- **EXERCISE OBJECTIVE**:
Go through the entries below. Copy out every line that contains "hframe".

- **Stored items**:
◇ ◇ ◇ ◇ ◇

-- ==== Sys2Proof/Laws/Decode.lean ====
section
/-! SUPPORT. Facts about the transaction word and the register map that the encoding statements rest on. -/

namespace Sys2Proof

/-- The four fields of a word written as a concatenation are read back (R61). -/
theorem BusOp.ofWord_append (sz : BitVec 2) (we : Bool) (off : Offset) (data : Word) :
    BusOp.ofWord (sz ++ BitVec.ofBool we ++ off ++ data) = ⟨sz, we, off, data⟩ := by
  unfold BusOp.ofWord
  congr 1
  · ext i h
    simp only [BitVec.getElem_extractLsb', BitVec.getLsbD_append]
    rw [if_neg (by omega), if_neg (by omega), if_neg (by omega), BitVec.getLsbD_eq_getElem (by omega)]
    congr 1; omega
  · rw [← BitVec.getLsbD_eq_getElem]
    simp only [BitVec.getLsbD_append]
    cases we <;> rfl
  · ext i h
    simp only [BitVec.getElem_extractLsb', BitVec.getLsbD_append]
    rw [if_neg (by omega), if_pos (by omega), BitVec.getLsbD_eq_getElem (by omega)]
    congr 1; omega
  · ext i h
    simp only [BitVec.getElem_extractLsb', BitVec.getLsbD_append]
    rw [if_pos (by omega), BitVec.getLsbD_eq_getElem (by omega)]
    congr 1; omega

theorem BusOp.ofWord_toWord (op : BusOp) : BusOp.ofWord op.toWord = op :=
  BusOp.ofWord_append op.sz op.we op.off op.data

/-- Each register is found at its offset (R62). -/
@[simp] theorem Reg.ofOffset_offset (r : Reg) : Reg.ofOffset r.offset = some r := by
  cases r <;> decide

/-- A register found at an offset has that offset (R62). -/
theorem Reg.offset_of_ofOffset {off : Offset} {r : Reg} (h : Reg.ofOffset off = some r) :
    r.offset = off := by
  have := List.find?_some h
  simpa using this

/-- Every word-aligned offset up to `0x38` holds a register (R40, R62). -/
theorem Reg.ofOffset_mapped (off : Offset) (ha : off.extractLsb' 0 2 = 0#2) (hm : ¬ 0x38#8 < off) :
    ∃ r, Reg.ofOffset off = some r := by
  rw [← Option.isSome_iff_exists]
  revert off; decide

/-- A word access of either direction to a register decodes to its operation (R72). -/
theorem decodeBus_busOp (r : Reg) (we : Bool) (data : Word) :
    decodeBus (r.busOp we data) = .ok (if we then r.writeInstr data else r.readInstr) := by
  have ha : r.offset.extractLsb' 0 2 = 0#2 := by cases r <;> decide
  have hm : ¬ 0x38#8 < r.offset := by cases r <;> decide
  unfold decodeBus Reg.busOp
  rw [if_neg (by simp [ha]), if_neg hm, Reg.ofOffset_offset]

/-- A word that decodes is a write or a read of a register: no bus word is a `TICK` or a `RESET` (R60). -/
theorem decode_ok_cases {t : TxWord} {i : Instr} (h : decode t = .ok i) :
    (∃ (r : Reg) (v : Word), i = r.writeInstr v) ∨ (∃ r : Reg, i = r.readInstr) := by
  unfold decode decodeBus at h
  split at h
  · cases h
  · split at h
    · cases h
    · split at h
      · cases h
      · rename_i r _
        cases hw : (BusOp.ofWord t).we
        · rw [hw] at h; cases h; exact .inr ⟨r, rfl⟩
        · rw [hw] at h; cases h; exact .inl ⟨r, _, rfl⟩

/-- The word access `sz = 0b10` of the named direction to a register, written out as in R61. -/
theorem decode_append (r : Reg) (we : Bool) (data : Word) :
    decode (0b10#2 ++ BitVec.ofBool we ++ r.offset ++ data) =
      .ok (if we then r.writeInstr data else r.readInstr) := by
  unfold decode
  rw [BusOp.ofWord_append]
  exact decodeBus_busOp r we data

/-- The part of a transaction word a row of the table fixes, for a word access (R61). -/
theorem toWord_masked (r : Reg) (we : Bool) (data : Word) :
    (r.busOp we data).toWord &&& 0x7FF00000000#43 =
      (0b10#2 ++ BitVec.ofBool we ++ r.offset).setWidth 43 <<< 32 := by
  have hmask : (0x7FF00000000#43) = (0b11111111111#11 ++ 0#32 : BitVec 43) := by decide
  unfold BusOp.toWord Reg.busOp
  rw [hmask]
  generalize (0b10#2 ++ BitVec.ofBool we ++ r.offset) = a
  ext i hi
  simp only [BitVec.getElem_and, BitVec.getElem_append, BitVec.getElem_shiftLeft, BitVec.getElem_setWidth]
  by_cases h : i < 32
  · simp [h]
  · have h1 : i - 32 < 11 := by omega
    have h2 : (0b11111111111#11)[i - 32] = true := by
      generalize i - 32 = j at h1; revert j; decide
    rw [BitVec.getLsbD_eq_getElem h1]
    simp [h, h2]

end Sys2Proof
end

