-- ==== Sys2Proof/Laws/Software.lean ====
section
/-! SUPPORT. The pseudo-operations of R76: what each call is as steps, the states of a path (R100) and the
numbers of the responses (R171). -/

namespace Sys2Proof.Machine

/-! ## Calls -/

@[simp] theorem andThen_next (s : State) (f : State → Host.Outcome State Fault Refusal) :
    andThen (.next s) f = f s := rfl

@[simp] theorem serveAll_nil (s : State) : serveAll [] s = .next s := rfl

@[simp] theorem serveAll_cons (r : Request) (rest : List Request) (s : State) :
    serveAll (r :: rest) s = andThen (serve r s) (serveAll rest) := rfl

/-- Two lists of requests, one after the other. -/
theorem serveAll_append (rs rs' : List Request) (s : State) :
    serveAll (rs ++ rs') s = andThen (serveAll rs s) (serveAll rs') := by
  induction rs generalizing s with
  | nil => rfl
  | cons r rest ih =>
    rw [List.cons_append, serveAll_cons, serveAll_cons]
    obtain ⟨t, ht, -⟩ := serve_next r s
    rw [ht, andThen_next, andThen_next, ih]

/-- A list of requests is always served to its end. -/
theorem serveAll_next (rs : List Request) (s : State) : ∃ t, serveAll rs s = .next t := by
  induction rs generalizing s with
  | nil => exact ⟨s, rfl⟩
  | cons r rest ih =>
    obtain ⟨t, ht, -⟩ := serve_next r s
    rw [serveAll_cons, ht, andThen_next]
    exact ih t

/-- A read of a control register always returns a word, so that `releaseProtection` always has one to write
back. -/
theorem readControl_word (p : Path) (s : State) :
    ∃ t v, serve (encode (readControl p)) s = .next t ∧ t.response.word = some v := by
  have hd : decodeRequest (encode (readControl p)) = some (readControl p) := by cases p <;> decide
  have he : exec (readControl p) s = .next (busRead (fun c => c.crWord p) s) := by cases p <;> rfl
  rw [serve_decoded hd, he]
  obtain ⟨-, h⟩ | ⟨-, h⟩ := busRead_cases (fun c => c.crWord p) s <;> exact ⟨_, _, rfl, by rw [h]; rfl⟩

/-! ## The states of a path -/

@[simp] theorem inPathState_armed (c : Channel) (p : Path) :
    c.inPathState p .armed = (c.pen.get p && !c.latch.get p) := rfl

@[simp] theorem inPathState_tripped (c : Channel) (p : Path) :
    c.inPathState p .tripped = c.latch.get p := rfl

@[simp] theorem inPathState_released (c : Channel) (p : Path) :
    c.inPathState p .released = (!c.pen.get p && !c.latch.get p) := rfl

@[simp] theorem inPathState_latchedDisarmed (c : Channel) (p : Path) :
    c.inPathState p .latchedDisarmed = (!c.pen.get p && c.latch.get p) := rfl

/-- A latched, disarmed path is a tripped one (R100). -/
theorem tripped_of_latchedDisarmed {c : Channel} {p : Path} (h : c.inPathState p .latchedDisarmed = true) :
    c.inPathState p .tripped = true := by
  simp only [inPathState_latchedDisarmed, Bool.and_eq_true] at h
  exact h.2

/-! ## Responses -/

@[simp] theorem number_none : Response.number .none = Option.none := rfl

@[simp] theorem number_okay : Response.number .okay = some 0 := rfl

@[simp] theorem number_okayData (v : Word) : Response.number (.okayData v) = some 0 := rfl

@[simp] theorem number_error (e : BusError) : Response.number (.error e) = some (errorNumber e) := rfl

@[simp] theorem word_okayData (v : Word) : Response.word (.okayData v) = some v := rfl

end Sys2Proof.Machine
end

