/-- Bit 0 of a control word is the enable of the path and no part of its other settings (R68). -/
theorem storeCr_clearBit0 (c : Channel) (p : Path) (v : Word) :
    c.storeCr p (v &&& 0xFFFFFFFE) = (c.storeCr p v).disarm p := by
  have field : ∀ i n, BitVec.extractLsb' i n (0xFFFFFFFE : Word) = BitVec.allOnes n →
      (v &&& 0xFFFFFFFE).extractLsb' i n = v.extractLsb' i n := fun i n hm => by
    rw [BitVec.extractLsb'_and, hm, BitVec.and_allOnes]
  have pen : (v &&& 0xFFFFFFFE)[0] = false := by simp
  have inpol : (v &&& 0xFFFFFFFE)[1] = v[1] := by simp
  simp only [Channel.disarm, Channel.storeCr, pen, inpol, field 2 2 (by decide), field 4 4 (by decide),
    PerPath.set_set]
/-- The last write of a release call only disarms the path (R76). -/
theorem serve_disarmWrite (p : Path) {s : State} (h : s.gateOpen = true) :
    serve (encode (disarmWrite p (s.chan.crWord p))) s =
      .next (s.accepted (s.chan.disarm p)) := by
  have hunlocked : isLocked (crReg p) = true → s.chan.mden = false := by cases p <;> simp [crReg, isLocked]
  rw [disarmWrite, ← crReg_writeInstr, serve_encode_writeInstr_open _ h hunlocked, written_crReg,
    storeCr_clearBit0, storeCr_crWord]

theorem serve_readControl (p : Path) {s : State} (h : s.gateOpen = true) :
    serve (encode (readControl p)) s = .next (s.returning (s.chan.crWord p)) := by
  rw [← crReg_readInstr, serve_encode_readInstr_open _ h, regWord_crReg]

/-- What every step of a release call of path `p` keeps, from the state `s` before the call to a state `t` in it:
the gate, the settings, and each other path that is released. -/
structure ReleaseFrame (p : Path) (s t : State) : Prop where
  gateOpen : t.gateOpen = true
  settings : t.chan.settings = s.chan.settings
  others : ∀ q ≠ p, s.chan.ReleasedIdle q → t.chan.ReleasedIdle q

theorem releaseFrame_refl (p : Path) {s : State} (h : s.gateOpen = true) : ReleaseFrame p s s :=
  ⟨h, rfl, fun _ _ => id⟩

theorem releaseFrame_writeKey {p : Path} {s t : State} (h : ReleaseFrame p s t) (v : Word) :
    ReleaseFrame p s (t.accepted (t.chan.keyStep p v)) where
  gateOpen := h.gateOpen
  settings := (settings_keyStep _ p v).trans h.settings
  others q hq hs := releasedIdle_keyStep_of_ne (h.others q hq hs) hq v

theorem releaseFrame_tick {p : Path} {s t : State} (h : ReleaseFrame p s t) (e o : Bool) (y : SyncLevels) :
    ReleaseFrame p s (t.quietly (t.chan.tick e o y)) where
  gateOpen := h.gateOpen
  settings := (settings_tick _ e o y).trans h.settings
  others q hq hs := releasedIdle_tick (h.others q hq hs) e o y

theorem releaseFrame_disarm {p : Path} {s t : State} (h : ReleaseFrame p s t) :
    ReleaseFrame p s (t.accepted (t.chan.disarm p)) where
  gateOpen := h.gateOpen
  settings := h.settings
  others q hq hs :=
    have released := h.others q hq hs
    ⟨(PerPath.get_set_ne _ _ hq).trans released.pen, released.latch, released.keyst⟩

section Call

variable {p : Path} {wait : List Request} {s : State}

/-- The two keys and the clock edges between them keep the frame. -/
theorem releaseFrame_serve {r : Request} {t u : State} (hwait : ∀ r ∈ wait, ∃ e o y, r = .tick e o y)
    (hr : r ∈ releaseKeys p wait) (h : ReleaseFrame p s t) (hserve : serve r t = .next u) :
    ReleaseFrame p s u := by
  have of_key : ∀ v, r = encode (writeKey p v) → ReleaseFrame p s u := by
    rintro v rfl
    rw [serve_encode_writeKey p v h.gateOpen] at hserve
    cases hserve
    exact releaseFrame_writeKey h v
  have hmem : r = encode (writeKey p Config.key1) ∨ r ∈ wait ∨ r = encode (writeKey p Config.key2) := by
    simpa [releaseKeys] using hr
  obtain hkey1 | htick | hkey2 := hmem
  · exact of_key _ hkey1
  · obtain ⟨e, o, y, rfl⟩ := hwait r htick
    rw [serve, exec_tick_open e o y h.gateOpen] at hserve
    cases hserve
    exact releaseFrame_tick h e o y
  · exact of_key _ hkey2

/-- Clock edges write no key. -/
theorem keysWritten_ticks (hwait : ∀ r ∈ wait, ∃ e o y, r = .tick e o y) : keysWritten p wait = [] := by
  refine List.filterMap_eq_nil_iff.mpr fun r hr => ?_
  obtain ⟨e, o, y, rfl⟩ := hwait r hr
  cases p <;> rfl

/-- A release call completes with its path released; the settings and a released other path are as before. The
two keys clear the latch whatever the clock edges between them sample, and the last write disarms the path. -/
theorem releaseProtection_next (hopen : s.gateOpen = true) (hwait : ∀ r ∈ wait, ∃ e o y, r = .tick e o y) :
    ∃ t, releaseProtection p wait s = .next t ∧ t.chan.ReleasedIdle p ∧ ReleaseFrame p s t := by
  have no_reset : ∀ r ∈ wait, r ≠ .reset ∧ ∀ b, r ≠ .clkGate b := fun r hr => by
    obtain ⟨e, o, y, rfl⟩ := hwait r hr
    simp
  obtain ⟨u, hkeys, hlatch, hkeyst, -⟩ :=
    twoKeysReleaseThroughAnyWait p wait s hopen no_reset (keysWritten_ticks hwait)
  have hframe : ReleaseFrame p s u :=
    serveAll_keeps (fun r hr _ _ => releaseFrame_serve hwait hr) (releaseFrame_refl p hopen) hkeys
  refine ⟨u.accepted (u.chan.disarm p), ?_, ⟨PerPath.get_set_same _ _ _, hlatch, hkeyst⟩, releaseFrame_disarm hframe⟩
  rw [releaseProtection, serveAll_append, hkeys, andThen_next, serveAll_cons,
    serve_readControl p hframe.gateOpen, andThen_next, serveAll_nil, andThen_next]
  exact serve_disarmWrite p (s := u.returning _) hframe.gateOpen

end Call

theorem inPathState_of_releasedIdle {c : Channel} {p : Path} (h : c.ReleasedIdle p) :
    c.inPathState p .released = true := by
  rw [inPathState_released, h.pen, h.latch]
  rfl

/-- Settles O58: the call of `releaseProtection_next`; polarity, response and filter are settings. -/
theorem releaseProtectionLeavesThePathReleased : Obligations.ReleaseProtectionLeavesThePathReleased := by
  intro p wait s hopen hwait
  obtain ⟨t, hcall, hreleased, hframe⟩ := releaseProtection_next (p := p) hopen hwait
  have kept {α : Type} (f : Channel → α) : f t.chan.settings = f s.chan.settings :=
    congrArg f hframe.settings
  exact ⟨t, hcall, inPathState_of_releasedIdle hreleased, hreleased.keyst,
    kept (·.inpol.get p), kept (·.resp.get p), kept (·.filt.get p)⟩

/-! ### The initialisation of a channel -/

/-- The channel as the Waveform Configurator leaves it (R76, R94). -/
def Channel.waveformConfigured (c : Channel) : Channel :=
  (c.storeWfc 0x000001D5).storeOpl 0x00000027

/-- The gate is opened first, so that in CONFIG mode both writes of the Waveform Configurator are accepted. -/
theorem serveAll_waveformConfigurator {s : State} (hconfig : WaveformPrecondition s) :
    serveAll (.clkGate true :: waveformConfigurator.map encode) s =
      .next ((s.setGate true).accepted s.chan.waveformConfigured) := by
  have gate : serve (.clkGate true) s = .next (s.setGate true) := rfl
  have wfc : serve (encode (.wrWfc 0x000001D5)) (s.setGate true) =
      .next ((s.setGate true).accepted (s.chan.storeWfc 0x000001D5)) :=
    serve_encode_writeInstr_open (r := .wfc) (s := s.setGate true) _ rfl fun _ => hconfig
  have opl : serve (encode (.wrOpl 0x00000027)) ((s.setGate true).accepted (s.chan.storeWfc 0x000001D5)) =
      .next ((s.setGate true).accepted s.chan.waveformConfigured) :=
    serve_encode_writeInstr_open (r := .opl) (s := (s.setGate true).accepted _) _ rfl fun _ => hconfig
  rw [serveAll_cons, gate, andThen_next, waveformConfigurator, List.map_cons, List.map_singleton,
    serveAll_cons, wfc, andThen_next, serveAll_cons, opl, andThen_next, serveAll_nil]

◇ ◇ ◇ ◇ ◇

- **RESULT FOR THIS EXERCISE**:
  have hframe : ReleaseFrame p s u :=
  refine ⟨u.accepted (u.chan.disarm p), ?_, ⟨PerPath.get_set_same _ _ _, hlatch, hkeyst⟩, releaseFrame_disarm hframe⟩
    serve_readControl p hframe.gateOpen, andThen_next, serveAll_nil, andThen_next]
  exact serve_disarmWrite p (s := u.returning _) hframe.gateOpen
  obtain ⟨t, hcall, hreleased, hframe⟩ := releaseProtection_next (p := p) hopen hwait
    congrArg f hframe.settings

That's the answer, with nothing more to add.